ACTIVITY
Reproduce the records exactly, beginning with their first line and ending with the line that contains "data (R409). -/", and output nothing more.

BEGIN DATA EXTRACT

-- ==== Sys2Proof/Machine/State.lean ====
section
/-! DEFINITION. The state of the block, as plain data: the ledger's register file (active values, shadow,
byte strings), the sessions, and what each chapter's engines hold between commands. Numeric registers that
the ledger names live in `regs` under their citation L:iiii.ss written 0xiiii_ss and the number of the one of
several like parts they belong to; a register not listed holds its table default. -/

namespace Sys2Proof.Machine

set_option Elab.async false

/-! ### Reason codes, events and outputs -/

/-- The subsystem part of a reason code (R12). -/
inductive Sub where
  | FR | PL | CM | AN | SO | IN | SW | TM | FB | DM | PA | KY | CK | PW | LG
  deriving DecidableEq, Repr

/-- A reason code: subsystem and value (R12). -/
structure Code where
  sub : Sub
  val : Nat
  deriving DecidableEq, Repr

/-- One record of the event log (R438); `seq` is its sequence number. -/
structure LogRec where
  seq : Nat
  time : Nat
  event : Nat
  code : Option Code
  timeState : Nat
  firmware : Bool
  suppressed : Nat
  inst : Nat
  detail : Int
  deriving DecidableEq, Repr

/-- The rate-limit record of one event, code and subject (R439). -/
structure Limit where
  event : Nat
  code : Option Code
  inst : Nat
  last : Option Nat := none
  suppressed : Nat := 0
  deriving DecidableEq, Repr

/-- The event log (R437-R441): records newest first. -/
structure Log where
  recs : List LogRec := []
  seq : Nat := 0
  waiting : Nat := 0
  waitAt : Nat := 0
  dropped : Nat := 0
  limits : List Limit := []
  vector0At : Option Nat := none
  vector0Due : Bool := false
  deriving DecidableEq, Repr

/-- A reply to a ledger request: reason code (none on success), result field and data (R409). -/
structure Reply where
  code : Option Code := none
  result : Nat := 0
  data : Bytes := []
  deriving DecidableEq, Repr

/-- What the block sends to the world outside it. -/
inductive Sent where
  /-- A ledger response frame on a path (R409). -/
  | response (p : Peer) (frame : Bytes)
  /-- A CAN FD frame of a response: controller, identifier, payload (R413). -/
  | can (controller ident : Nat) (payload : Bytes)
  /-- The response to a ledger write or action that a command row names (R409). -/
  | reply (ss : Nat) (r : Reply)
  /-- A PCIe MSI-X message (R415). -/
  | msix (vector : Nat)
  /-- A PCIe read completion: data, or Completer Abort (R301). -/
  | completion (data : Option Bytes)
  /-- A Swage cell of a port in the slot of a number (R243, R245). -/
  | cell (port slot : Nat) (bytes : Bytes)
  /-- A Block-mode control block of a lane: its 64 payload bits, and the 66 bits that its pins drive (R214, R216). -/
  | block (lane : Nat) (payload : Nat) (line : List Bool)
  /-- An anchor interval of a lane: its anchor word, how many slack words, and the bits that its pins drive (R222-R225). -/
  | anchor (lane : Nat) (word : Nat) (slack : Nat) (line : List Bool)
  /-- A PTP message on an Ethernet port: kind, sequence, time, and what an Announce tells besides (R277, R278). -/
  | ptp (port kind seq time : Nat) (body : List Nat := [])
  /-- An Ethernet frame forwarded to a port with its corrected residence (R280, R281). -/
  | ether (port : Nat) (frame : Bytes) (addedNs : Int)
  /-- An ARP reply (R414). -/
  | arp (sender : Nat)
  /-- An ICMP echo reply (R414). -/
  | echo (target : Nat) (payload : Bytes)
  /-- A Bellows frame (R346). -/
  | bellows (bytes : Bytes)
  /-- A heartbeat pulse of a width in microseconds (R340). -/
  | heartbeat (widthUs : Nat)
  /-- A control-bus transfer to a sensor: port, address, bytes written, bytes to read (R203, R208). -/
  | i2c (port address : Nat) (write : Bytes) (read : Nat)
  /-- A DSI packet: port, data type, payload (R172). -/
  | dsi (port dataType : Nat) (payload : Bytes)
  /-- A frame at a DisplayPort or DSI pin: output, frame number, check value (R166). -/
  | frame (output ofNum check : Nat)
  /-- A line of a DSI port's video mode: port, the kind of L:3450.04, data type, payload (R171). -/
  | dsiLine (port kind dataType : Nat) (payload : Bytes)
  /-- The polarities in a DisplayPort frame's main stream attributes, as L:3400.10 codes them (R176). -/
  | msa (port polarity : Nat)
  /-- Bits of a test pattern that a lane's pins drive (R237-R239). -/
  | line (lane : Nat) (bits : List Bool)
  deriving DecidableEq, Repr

END DATA EXTRACT

WRITTEN REPLY
-- ==== Sys2Proof/Machine/State.lean ====
section
/-! DEFINITION. The state of the block, as plain data: the ledger's register file (active values, shadow,
byte strings), the sessions, and what each chapter's engines hold between commands. Numeric registers that
the ledger names live in `regs` under their citation L:iiii.ss written 0xiiii_ss and the number of the one of
several like parts they belong to; a register not listed holds its table default. -/

namespace Sys2Proof.Machine

set_option Elab.async false

/-! ### Reason codes, events and outputs -/

/-- The subsystem part of a reason code (R12). -/
inductive Sub where
  | FR | PL | CM | AN | SO | IN | SW | TM | FB | DM | PA | KY | CK | PW | LG
  deriving DecidableEq, Repr

/-- A reason code: subsystem and value (R12). -/
structure Code where
  sub : Sub
  val : Nat
  deriving DecidableEq, Repr

/-- One record of the event log (R438); `seq` is its sequence number. -/
structure LogRec where
  seq : Nat
  time : Nat
  event : Nat
  code : Option Code
  timeState : Nat
  firmware : Bool
  suppressed : Nat
  inst : Nat
  detail : Int
  deriving DecidableEq, Repr

/-- The rate-limit record of one event, code and subject (R439). -/
structure Limit where
  event : Nat
  code : Option Code
  inst : Nat
  last : Option Nat := none
  suppressed : Nat := 0
  deriving DecidableEq, Repr

/-- The event log (R437-R441): records newest first. -/
structure Log where
  recs : List LogRec := []
  seq : Nat := 0
  waiting : Nat := 0
  waitAt : Nat := 0
  dropped : Nat := 0
  limits : List Limit := []
  vector0At : Option Nat := none
  vector0Due : Bool := false
  deriving DecidableEq, Repr

/-- A reply to a ledger request: reason code (none on success), result field and data (R409). -/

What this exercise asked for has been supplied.